The task :: Although the data below holds other lines too, output only those from the line with "0x110000 + t.value.toNat))" up to and including the line with "two rows'. -/", exactly as they appear.

--- Data for analysis ---

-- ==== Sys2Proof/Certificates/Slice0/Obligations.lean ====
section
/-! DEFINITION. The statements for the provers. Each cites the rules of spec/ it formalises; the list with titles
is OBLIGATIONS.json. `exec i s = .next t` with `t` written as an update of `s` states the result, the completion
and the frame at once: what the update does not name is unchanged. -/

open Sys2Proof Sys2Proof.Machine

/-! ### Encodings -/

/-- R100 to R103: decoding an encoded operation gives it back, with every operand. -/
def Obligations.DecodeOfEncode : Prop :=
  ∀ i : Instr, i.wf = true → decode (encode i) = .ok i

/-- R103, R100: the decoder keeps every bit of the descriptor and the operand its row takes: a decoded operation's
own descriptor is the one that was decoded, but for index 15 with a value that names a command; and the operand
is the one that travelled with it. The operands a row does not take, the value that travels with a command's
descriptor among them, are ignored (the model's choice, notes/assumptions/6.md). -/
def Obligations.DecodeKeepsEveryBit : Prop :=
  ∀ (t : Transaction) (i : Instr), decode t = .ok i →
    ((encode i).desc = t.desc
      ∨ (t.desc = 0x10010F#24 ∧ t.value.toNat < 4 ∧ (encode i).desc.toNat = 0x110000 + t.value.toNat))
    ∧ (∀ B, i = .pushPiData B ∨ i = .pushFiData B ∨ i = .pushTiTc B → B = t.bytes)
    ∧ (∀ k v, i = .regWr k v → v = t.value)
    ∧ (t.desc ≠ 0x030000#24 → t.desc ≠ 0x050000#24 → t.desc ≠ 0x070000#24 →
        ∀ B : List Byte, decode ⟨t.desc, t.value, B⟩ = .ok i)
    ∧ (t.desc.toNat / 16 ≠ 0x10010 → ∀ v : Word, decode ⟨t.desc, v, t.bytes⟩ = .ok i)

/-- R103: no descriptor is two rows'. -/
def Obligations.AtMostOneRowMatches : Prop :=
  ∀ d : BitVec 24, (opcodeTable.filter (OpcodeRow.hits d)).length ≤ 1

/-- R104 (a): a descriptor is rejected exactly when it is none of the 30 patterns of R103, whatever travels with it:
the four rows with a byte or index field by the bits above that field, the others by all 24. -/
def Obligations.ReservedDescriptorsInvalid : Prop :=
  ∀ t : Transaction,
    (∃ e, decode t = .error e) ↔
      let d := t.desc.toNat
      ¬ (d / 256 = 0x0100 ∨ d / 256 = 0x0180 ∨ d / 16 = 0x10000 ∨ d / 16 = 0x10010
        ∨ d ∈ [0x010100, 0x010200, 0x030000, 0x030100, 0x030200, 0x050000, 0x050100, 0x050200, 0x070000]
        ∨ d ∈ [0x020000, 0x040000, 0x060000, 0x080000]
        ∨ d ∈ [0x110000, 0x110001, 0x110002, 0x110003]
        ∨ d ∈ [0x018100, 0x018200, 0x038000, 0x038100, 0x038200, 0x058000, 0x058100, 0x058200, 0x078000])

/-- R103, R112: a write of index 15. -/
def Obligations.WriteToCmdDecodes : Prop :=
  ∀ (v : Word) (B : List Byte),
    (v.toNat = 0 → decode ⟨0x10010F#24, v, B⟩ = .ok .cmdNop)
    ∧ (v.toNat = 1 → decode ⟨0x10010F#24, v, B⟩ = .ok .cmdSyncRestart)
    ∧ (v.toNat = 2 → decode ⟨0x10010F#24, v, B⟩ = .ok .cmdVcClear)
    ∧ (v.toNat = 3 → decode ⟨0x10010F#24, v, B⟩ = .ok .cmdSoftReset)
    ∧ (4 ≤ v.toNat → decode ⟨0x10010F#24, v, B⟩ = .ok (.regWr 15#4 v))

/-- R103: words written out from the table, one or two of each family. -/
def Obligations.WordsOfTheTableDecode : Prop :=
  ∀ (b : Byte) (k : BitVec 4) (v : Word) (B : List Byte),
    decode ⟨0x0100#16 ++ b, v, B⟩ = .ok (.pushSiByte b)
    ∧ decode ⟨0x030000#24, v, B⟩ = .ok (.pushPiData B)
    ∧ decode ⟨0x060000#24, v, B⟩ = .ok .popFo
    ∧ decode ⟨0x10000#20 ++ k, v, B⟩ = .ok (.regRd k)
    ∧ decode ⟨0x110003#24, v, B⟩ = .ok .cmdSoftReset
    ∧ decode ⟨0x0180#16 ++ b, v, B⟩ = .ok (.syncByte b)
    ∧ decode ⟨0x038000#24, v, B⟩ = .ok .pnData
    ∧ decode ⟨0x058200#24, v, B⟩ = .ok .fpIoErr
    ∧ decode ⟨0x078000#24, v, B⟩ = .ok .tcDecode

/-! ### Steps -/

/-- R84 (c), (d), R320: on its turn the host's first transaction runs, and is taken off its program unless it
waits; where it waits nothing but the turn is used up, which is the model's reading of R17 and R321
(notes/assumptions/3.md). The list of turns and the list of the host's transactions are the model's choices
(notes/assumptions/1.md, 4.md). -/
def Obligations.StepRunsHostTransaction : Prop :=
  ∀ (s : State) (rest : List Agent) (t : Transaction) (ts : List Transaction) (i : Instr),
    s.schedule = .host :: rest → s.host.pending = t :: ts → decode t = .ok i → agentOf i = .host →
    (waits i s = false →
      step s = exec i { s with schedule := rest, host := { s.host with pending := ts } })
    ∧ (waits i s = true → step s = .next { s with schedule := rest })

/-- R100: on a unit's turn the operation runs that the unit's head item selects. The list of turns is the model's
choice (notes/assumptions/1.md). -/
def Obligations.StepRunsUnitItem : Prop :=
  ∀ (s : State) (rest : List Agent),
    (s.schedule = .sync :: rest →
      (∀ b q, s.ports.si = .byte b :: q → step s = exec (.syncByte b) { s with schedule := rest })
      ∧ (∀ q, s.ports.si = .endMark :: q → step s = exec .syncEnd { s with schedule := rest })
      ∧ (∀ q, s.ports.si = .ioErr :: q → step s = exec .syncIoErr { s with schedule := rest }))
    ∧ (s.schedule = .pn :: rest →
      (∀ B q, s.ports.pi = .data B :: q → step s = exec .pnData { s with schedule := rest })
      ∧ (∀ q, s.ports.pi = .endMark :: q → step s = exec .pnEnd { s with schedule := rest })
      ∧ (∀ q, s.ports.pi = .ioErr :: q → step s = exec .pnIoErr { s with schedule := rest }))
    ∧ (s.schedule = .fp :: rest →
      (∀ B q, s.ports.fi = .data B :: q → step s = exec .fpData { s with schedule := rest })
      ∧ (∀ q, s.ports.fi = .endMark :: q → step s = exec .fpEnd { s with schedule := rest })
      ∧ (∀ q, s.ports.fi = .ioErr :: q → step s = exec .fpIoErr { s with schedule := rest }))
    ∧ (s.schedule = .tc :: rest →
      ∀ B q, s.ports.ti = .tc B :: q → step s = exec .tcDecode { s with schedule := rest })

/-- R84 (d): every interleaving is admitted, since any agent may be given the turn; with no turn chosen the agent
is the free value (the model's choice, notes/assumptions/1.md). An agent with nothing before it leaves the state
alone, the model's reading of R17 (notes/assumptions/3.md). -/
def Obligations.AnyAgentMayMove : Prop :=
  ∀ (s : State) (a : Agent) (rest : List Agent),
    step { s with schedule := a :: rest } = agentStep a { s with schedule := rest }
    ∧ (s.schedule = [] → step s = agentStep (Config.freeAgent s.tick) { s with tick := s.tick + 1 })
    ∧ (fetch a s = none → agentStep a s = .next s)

---

Response ::
      ∨ (t.desc = 0x10010F#24 ∧ t.value.toNat < 4 ∧ (encode i).desc.toNat = 0x110000 + t.value.toNat))
    ∧ (∀ B, i = .pushPiData B ∨ i = .pushFiData B ∨ i = .pushTiTc B → B = t.bytes)
    ∧ (∀ k v, i = .regWr k v → v = t.value)
    ∧ (t.desc ≠ 0x030000#24 → t.desc ≠ 0x050000#24 → t.desc ≠ 0x070000#24 →
        ∀ B : List Byte, decode ⟨t.desc, t.value, B⟩ = .ok i)
    ∧ (t.desc.toNat / 16 ≠ 0x10010 → ∀ v : Word, decode ⟨t.desc, v, t.bytes⟩ = .ok i)

/-- R103: no descriptor is two rows'. -/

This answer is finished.